I am, quite frankly, too lazy to get aboard and haven't been paying enough attention. But I've gotten the message. I know what Occupy is about and why it's ongoing and why they haven't decided just to come up with "GLASS STEAGALL" or one other simple band-aid when they're trying to raise awareness of issues and change consciousness. I am fully aware that most of them aren't saying "Bring down the Man!" but rather "fix the system so it works for everyone!"
See this Wapo column (http://www.washingtonpost.com/opinions/occupying-the-millenial-way/2011/11/02/gIQAc6cdnM_story.html) from the head of MTV, of all people, for a useful perspective.
I kept up with what was going on with Occupy via UK news sources, because they're a lot more informative than American news. The Guardian UK has finally stopped its wall-to-wall Occupy coverage, but I learned a ton more reading that site in one day than all the American news sources put together.
I don't entirely agree with Occupy. But I do understand it. And I don't think they're just sitting on their asses freezing to death waiting for someone to give thme a handout. I give them a little more credit than that. They are trying to reframe the whole conversation about what America is and what government is for. And in that, I think they have succeeded wildly, since the issues they've raised have now become a daily part of conversation in the news, and presumably, are even penetrating Capitol Hill.
no subject
Date: 2011-12-09 06:36 am (UTC)I'm still waiting to hear from anyone other than Fox that the actual occupiers are looting or much else.
no subject
Date: 2011-12-09 12:13 pm (UTC)no subject
Date: 2011-12-12 07:11 pm (UTC)I think what the major turning point that happened here, was a group in new york stumbled on a new tactic, that suddenly got a group that would otherwise be ignored, nation attention.
And that's pitching tents.
This tactic, very much like the kids game of "i'm not touching you", is meant to provoke and draw a response. And that it did.
And as others saw a game changing tactic, they also adopted not only the tactic, but the name of the group that started it.
Protest groups everywhere jumped in on it, even though they had already been protesting. And suddenly, it became about camping, not the original cause that the protestors on Wall Street were about, which was economics.

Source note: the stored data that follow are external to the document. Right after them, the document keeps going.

-- ==== Sys2Proof/Machine/Tab.lean ====
section
/-! DEFINITION. Sparse tables by key, in one canonical form: keys strictly rising, and no entry equal to what an
unlisted key reads as (the default given with each access). -/
namespace Sys2Proof.Machine

/-- A sparse table: an unlisted key reads as the default that the reader names. -/
abbrev Tab (α : Type) := List (Nat × α)

namespace Tab

/-- The listed entry of a key. -/
def find {α : Type} : Tab α → Nat → Option α
  | [], _ => none
  | (k', v) :: t, k => if k = k' then some v else find t k

/-- The value of a key, the default d where the key is unlisted. -/
def get {α : Type} (d : α) (t : Tab α) (k : Nat) : α := (find t k).getD d

/-- The table with one listed entry set, in key order. -/
def insert {α : Type} : Tab α → Nat → α → Tab α
  | [], k, v => [(k, v)]
  | (k', v') :: t, k, v =>
    if k < k' then (k, v) :: (k', v') :: t
    else if k = k' then (k, v) :: t
    else (k', v') :: insert t k v

/-- The table without a key. -/
def erase {α : Type} (t : Tab α) (k : Nat) : Tab α := t.filter (fun e => e.1 ≠ k)

/-- Set a key's value: writing the default removes the entry. -/
def put {α : Type} [DecidableEq α] (d : α) (t : Tab α) (k : Nat) (v : α) : Tab α :=
  if v = d then erase t k else insert t k v

/-- Keys strictly rising. -/
def sorted {α : Type} : Tab α → Bool
  | [] => true
  | [_] => true
  | (k, _) :: (k', v') :: t => decide (k < k') && sorted ((k', v') :: t)

/-- The canonical form: keys strictly rising and no entry equal to the default. -/
def wf {α : Type} [DecidableEq α] (d : α) (t : Tab α) : Bool :=
  sorted t && t.all (fun e => decide (e.2 ≠ d))

/-- How many entries satisfy a predicate on key and value. -/
def countIf {α : Type} (t : Tab α) (p : Nat → α → Bool) : Nat := (t.filter (fun e => p e.1 e.2)).length

/-- Change every listed entry, keeping the canonical form by removing those that become the default. -/
def mapListed {α : Type} [DecidableEq α] (d : α) (t : Tab α) (f : Nat → α → α) : Tab α :=
  (t.map (fun e => (e.1, f e.1 e.2))).filter (fun e => decide (e.2 ≠ d))

end Tab
end Sys2Proof.Machine
end

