/-- A tag sector in a tag cache (R165): its cache tag, and for a modified sector the entries that its side-band column still holds. -/
structure TagSector where
  tag      : Nat
  modified : Bool := false
  side     : List Way := []
deriving DecidableEq, Repr

/-- The Granary and the HBM controllers (chapter Granary and HBM). -/
structure GrnState where
  /-- Ways, 4 (2^25 r + g) + w (R162). -/
  ways   : Tab Way := []
  /-- Write-back buffers, in arrival order (R172). -/
  wbuf   : List WbEntry := []
  /-- Retired sets, 2^25 r + g (R180). -/
  retired : List Nat := []
  /-- Flush walks by region (R174). -/
  flush  : Tab Flush := []
  /-- Patrol position, by stack 0–7: the next column, side-band included (R178). -/
  patrol : Tab Nat := []
  /-- Corrected-error times of each row, 2^24 stack + row (R179). -/
  rowErr : Tab (List Nat) := []
  /-- Rows in soft repair or waiting for it, the one in the row buffer first, by stack (R179). -/
  repair : Tab (List Nat) := []
  /-- The OTP repair log: stack and row, and whether the hard repair is marked (R179). -/
  otpLog : List (Nat × Nat × Bool) := []
  /-- Read hits and misses of each Granary class since the last sample, 8r + class (R484). -/
  band : Tab (Nat × Nat) := []
  /-- The number of the key pair loaded at this start, 0 before one is loaded (R161). -/
  key    : Nat := 0
  /-- Poisoned HBM columns: the POISON bit of the check word, by column address div 64 (R160). -/
  poison : Tab Bool := []
  /-- Writes sent to pool devices and not completed, oldest first. -/
  writes : List PoolWr := []
  /-- Tag sectors in the tag cache, most recently used first, by 4,096 stack + set (R165). -/
  tags : Tab (List TagSector) := []
  /-- Controllers whose buffer has room again, for what waits on it (R172). -/
  roomed : List Nat := []
  /-- Poisoned lines that wait for room in a buffer before they are stored (R172). -/
  waitPut : List (Nat × LineData) := []
deriving DecidableEq, Repr

/-- A cell of the switch core with its switch tag (R184): source index, output port, destination on the peer unit for a
Zwius output (R280), class, sequence number, the region and epoch of its routing lookup (R212), GAP, the credits its
messages need at the egress link by channel (R221, R268), its bytes, and for a cell whose delay is sampled when it was admitted (R238). -/
structure Cell where
  source : Nat
  out    : Nat
  dest   : Nat := 0
  tc     : Nat
  seq    : Nat := 0
  epoch  : Option (Nat × Nat) := none
  gap    : Bool := false
  need   : List Nat := []
  data   : List Byte := []
  born   : Option Nat := none
  /-- The pool requests that it carries to another unit (R153): each with whether it writes, and its data. -/
  reqs   : List ReqOut := []
  /-- What a cell of an internal source carries (R185). -/
  msg    : List Msg := []
  /-- When it entered its region's scheduler, in ns (R34). -/
  since  : Nat := 0
  /-- What the check of the VOQ's SRAM finds when it is read (R218). -/
  ecc    : EccRead := .good
  /-- Its place in the overflow area of its input port (R193). -/
  slot   : Nat := 0
  /-- The logical device on the DN port that its routing entry names (R211). -/
  ld     : Nat := 0
  /-- The receive ring that a slip cell is for (R224, R227). -/
  slip   : Option Nat := none
  /-- The sample that a Gleaner cell carries: selector, queue, and whether the queue is the capture queue (R216). -/
  item   : Option (Nat × Nat × Bool) := none
  /-- The key sets under which its flit was first sent: link IDE, plus twice CXL.cachemem IDE (R274). -/
  kset   : Nat := 0
deriving DecidableEq, Repr
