-- ==== Sys2Proof/Machine/Zwius.lean ====
section
/-! DEFINITION. What travels on a Zwius link: flow units with their CRC-64, control units with their CRC-16, and the 64-byte blocks in
which the two are interleaved (R278–R284, R295). -/
namespace Sys2Proof.Machine
open Sys2Proof

/-- The state of a Zwius link, and its replacement. -/
def State.zwl (s : State) (z : Nat) : ZwlState := Tab.get {} s.ll.zwl z
def State.setZwl (s : State) (z : Nat) (v : ZwlState) : State := { s with ll := { s.ll with zwl := Tab.put {} s.ll.zwl z v } }

/-! CRCs (R282, R284). The spec does not say in which order the bits of a byte enter: the highest first (DESIGN CHOICE, log
entry 89). -/

/-- One byte more of a CRC of width w ≥ 8. -/
def crcMsb (w poly c : Nat) (b : Byte) : Nat :=
  (List.range 8).foldl (fun c _ => if c.testBit (w - 1) then (2 * c % 2 ^ w) ^^^ poly else 2 * c) (c ^^^ (b.toNat * 2 ^ (w - 8)))

/-- The CRC of a flow unit: over its number, low byte first, and bytes 0–241. -/
def unitCrc (num : Nat) (body : List Byte) : Nat :=
  (leBytes 3 num ++ body).foldl (crcMsb 64 0x42F0E1EBA9EA3693) (2 ^ 64 - 1) ^^^ (2 ^ 64 - 1)

/-- The CRC of a control unit: over bytes 0–13. -/
def ctlCrc (bs : List Byte) : Nat := bs.foldl (crcMsb 16 0x1021) 0xFFFF

/-! Flow units (R280, R281, R283). -/

/-- KIND values. -/
def unitIdle : Nat := 0
def unitData : Nat := 1
def unitInit : Nat := 2

/-- Bytes 0–241 of a flow unit: header, routing slot and message slots. -/
def unitBody (kind tc dest : Nat) (rslot slots : List Byte) : List Byte :=
  leBytes 2 (kind + 4 * tc + 32 * dest) ++ (rslot ++ List.replicate (16 - rslot.length) 0).take 16
    ++ (slots ++ List.replicate (224 - slots.length) 0).take 224

/-- A flow unit without its FEC: its body and its CRC. -/
def unitSummed (num : Nat) (body : List Byte) : List Byte := body ++ leBytes 8 (unitCrc num body)

/-- The 256 bytes of a flow unit, and its four FLOW blocks. -/
def unitBytes (num : Nat) (body : List Byte) : List Byte :=
  unitSummed num body ++ leBytes 6 (Config.unitFec (unitSummed num body)).toNat
def quarters (bs : List Byte) : List (List Byte) := (List.range 4).map (fun k => (bs.drop (64 * k)).take 64)

/-- The slots that the pool requests of a cell take, first slot and length: a header, and for a write its four data slots. -/
def slotRuns : Nat → List ReqOut → List (Nat × Nat × ReqOut)
  | _, [] => []
  | k, q :: qs => (k, if q.write then 5 else 1, q) :: slotRuns (k + (if q.write then 5 else 1)) qs

/-- The routing slot of a cell (R281): the unit and ingress port, the cache index of each message's slots, whether they are sent again,
which slots continue a message, and the epoch of the sending region. -/
def routingSlot (src epoch : Nat) (again : Bool) (reqs : List ReqOut) : List Byte :=
  let runs := slotRuns 1 reqs
  let per (f : Nat → Nat → ReqOut → Nat) : Nat := (runs.map (fun r => ((List.range r.2.1).map (fun i => f (r.1 + i) i r.2.2)).sum)).sum
  leBytes 16 (src
    + per (fun k _ q => q.agent.toNat % 4 * 2 ^ (2 * k + 6))
    + (if again then per (fun k _ _ => 2 ^ (35 + k)) else 0)
    + per (fun k i _ => if i = 0 then 0 else 2 ^ (49 + k))
    + epoch % 2 ^ 16 * 2 ^ 64)

/-- A unit waits for the wire: one that is sent again goes ahead of every new one (R291). -/
def State.sendUnit (s : State) (z : Nat) (num : Option Nat) (again : Bool) (bs : List Byte) : State :=
  let l := s.zwl z
  let (back, new) := l.units_.partition (fun u => u.again)
  let u : ZwlUnit := ⟨num, again, bs⟩
  s.setZwl z { l with units_ := if again then back ++ u :: new else l.units_ ++ [u] }

/-- The bytes of a DATA unit that carries a cell. -/
def State.dataUnit (s : State) (num : Nat) (c : Cell) : List Byte :=
  let again := c.msg.any (fun m => match m with
    | .repeat_ .. => true
    | _ => false)
  let slot := routingSlot (64 * s.unit + c.source % 64) (match c.epoch with | some (_, e) => e | none => 0) again c.reqs
  unitBytes num (unitBody unitData c.tc c.dest slot c.data)

/-- An IDLE unit, and an INIT unit, whose payload bytes 2 and 3 name the sender (R295); the spec gives an INIT unit no number: 0 is
summed (DESIGN CHOICE, log entry 89). -/
def idleUnit (num : Nat) : List Byte := unitBytes num (unitBody unitIdle 0 0 [] [])
def State.initUnit (s : State) (z : Nat) : List Byte :=
  let p := 16 * (z / 2) + 14 + z % 2
  unitBytes 0 (leBytes 2 unitInit ++ leBytes 2 (s.unit + 256 * (p + (if s.flag PRT_PORT_STS.GANGED p then 64 else 0))) ++ List.replicate 238 0)

/-! Control units (R284). -/

/-- A control unit: its bytes 0–13 as one number, and its CRC. -/
def ctlUnit (v : Nat) : List Byte := leBytes 14 v ++ leBytes 2 (ctlCrc (leBytes 14 v))
/-- NOP. -/
def ctlNop : List Byte := ctlUnit 0

/-- The fields of a control unit by type. Its arguments: 1 ACK SEQ; 2 NAK SEQ and TRY; 3 REQ and 4 GRANT 8 DEST + TC and COUNT; 5 TIME
PHASE + 4 ID and T3 + 2^64 TURN; 6 LINK SUB and LANE + 16 SEQ. -/
def ctlFields (type a b : Nat) : Nat :=
  type + match type with
  | 1 => a * 2 ^ 8
  | 2 => a * 2 ^ 8 + b * 2 ^ 32
  | 3 => a / 8 * 2 ^ 8 + a % 8 * 2 ^ 15 + b * 2 ^ 18
  | 4 => a / 8 * 2 ^ 8 + a % 8 * 2 ^ 15 + b * 2 ^ 18
  | _ => a * 2 ^ 8 + b * 2 ^ 16

/-- A control unit is sent: it waits for the next CTRL block. -/
def State.zwlCtl (s : State) (z type a b : Nat) : State :=
  (s.setZwl z { s.zwl z with ctl := (s.zwl z).ctl ++ [ctlUnit (ctlFields type a b)] }).emit (.zwl z type a b)

/-- A control or IDLE unit is sent while cells wait for the port: a wasted slot (R493). -/
def State.wasteSlot (s : State) (z : Nat) : State :=
  let p := 16 * (z / 2) + 14 + z % 2
  if (List.range 8).any (fun i => Tab.get [] s.swc.merge (8 * p + i) != []) then s.countPort p 1 1 else s

/-! Blocks (R278, R279). -/

/-- The next block of a link: a CTRL block where control units wait and the last block was not one, four units filled up with NOP;
else the next quarter of the unit being sent, or of the next one. -/
def State.sendBlock (s : State) (z : Nat) : State :=
  let l := s.zwl z
  if l.ctl != [] && !l.ctlLast then
    ((s.setZwl z { l with ctl := l.ctl.drop 4, ctlLast := true }).wasteSlot z).emit
      (.block z 2 ((l.ctl.take 4 ++ List.replicate (4 - (l.ctl.take 4).length) ctlNop).flatMap id))
  else match l.tx with
    | q :: rest => (s.setZwl z { l with tx := rest, ctlLast := false }).emit (.block z 1 q)
    | [] => match l.units_ with
      | [] => s
      | u :: us => match quarters u.bytes with
        | [] => s
        | q :: rest => (s.setZwl z { l with units_ := us, tx := rest, ctlLast := false }).emit (.block z 1 q)

/-- A link with no unit to send sends INIT units until the peer's has come, and IDLE units from then on, each of which takes a number
(R283, R292, R295, R296). -/
def State.fillLink (s : State) (z : Nat) : State :=
  let l := s.zwl z
  if l.tx != [] || l.units_ != [] then s
  else match s.get ZWL_STS.STATE z with
    | 0 => s
    | 1 => s.sendUnit z none false (s.initUnit z)
    | _ =>
      let n := s.get ZWL_STS.TX_SEQ z
      ((s.sendUnit z (some n) false (idleUnit n)).set ZWL_STS.TX_SEQ z ((n + 1) % 2 ^ 24)).wasteSlot z

/-- A word time of a link: one block, and two on a link of x16 (R278). -/
def State.wordTime (s : State) (z : Nat) : State :=
  if s.get ZWL_STS.STATE z = 0 then s
  else
    let s1 := (s.fillLink z).sendBlock z
    if s.flag PRT_PORT_STS.GANGED (16 * (z / 2) + 14 + z % 2) then (s1.fillLink z).sendBlock z else s1

/-! What arrives (R278, R280, R283). -/

/-- A value that more than half of a block's lanes give as their type. -/
def majority (types : List (BitVec 2)) : Option (BitVec 2) :=
  [0, 1, 2, 3].find? (fun v => Nat.blt types.length (2 * types.count v))

/-- A block is a CTRL block; any other is a FLOW block. -/
def blockCtrl (b : WireBlock) : Bool := majority b.types == some 2
/-- A FLOW block is in error unless the majority of its lanes says FLOW. -/
def blockFlow (b : WireBlock) : Bool := majority b.types == some 1

/-- The FLOW blocks of a unit, whatever CTRL blocks fall between them, and their bytes. -/
def unitFlow (u : WireUnit) : List WireBlock := u.blocks.filter (fun b => !blockCtrl b)
def unitWire (u : WireUnit) : List Byte := (unitFlow u).flatMap (fun b => b.bytes)

/-- The flow unit in received bytes: none where the header is invalid, and nothing for an INIT unit, which takes no number. -/
def parseUnit (u : WireUnit) : Option (Option FlowUnit) :=
  let bs := unitWire u
  let h := leNat (bs.take 2)
  if h % 4 = 3 || (h / 32) % 128 > 67 || h / 4096 != 0 then none
  else match h % 4 with
    | 0 => some (some .idle)
    | 1 => some (some (.data (Fin.ofNat 8 (h / 4)) (Fin.ofNat 68 (h / 32 % 128)) (BitVec.ofNat 8 (leNat ((bs.drop 2).take 1)))
        ((bs.drop 18).take 224) u.ring))
    | _ => some none

/-- A unit in place `num` of the sequence as it is received: bad where a FLOW block is in error, its FEC cannot correct it, its CRC fails
or its header is invalid (R278, R283). -/
def unitReceived (num : Nat) (u : WireUnit) : Option (Option FlowUnit) :=
  let bs := unitWire u
  if u.fec && (unitFlow u).all (fun b => blockFlow b) && (unitFlow u).length == 4 && bs.length == 256 &&
      leNat ((bs.drop 242).take 8) == unitCrc num (bs.take 242) then parseUnit u
  else none

end Sys2Proof.Machine
end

In my home town of Oakland (which is about as opposite of Wall Street as you can get), the Occupy groups is made up mainly of the "stop the injunction" (anti-gang injunction group financed by the Nortenos that caused the Oscar Grant riots), "cause justa::just cause" (local immigration rights group), and a number of union organizers, with their usual union rights things, and a few anti-war protestors.
The biggest reason that there is no clear message is once the Occupation left Wall Street, and the tactic and catch-all name got adopted by organizations elsewhere, is that each individual group has their own message. Ask any one of the protestors, and they will give you very specific reasons for their protests. Ask two protestors, and you will never get the same answer.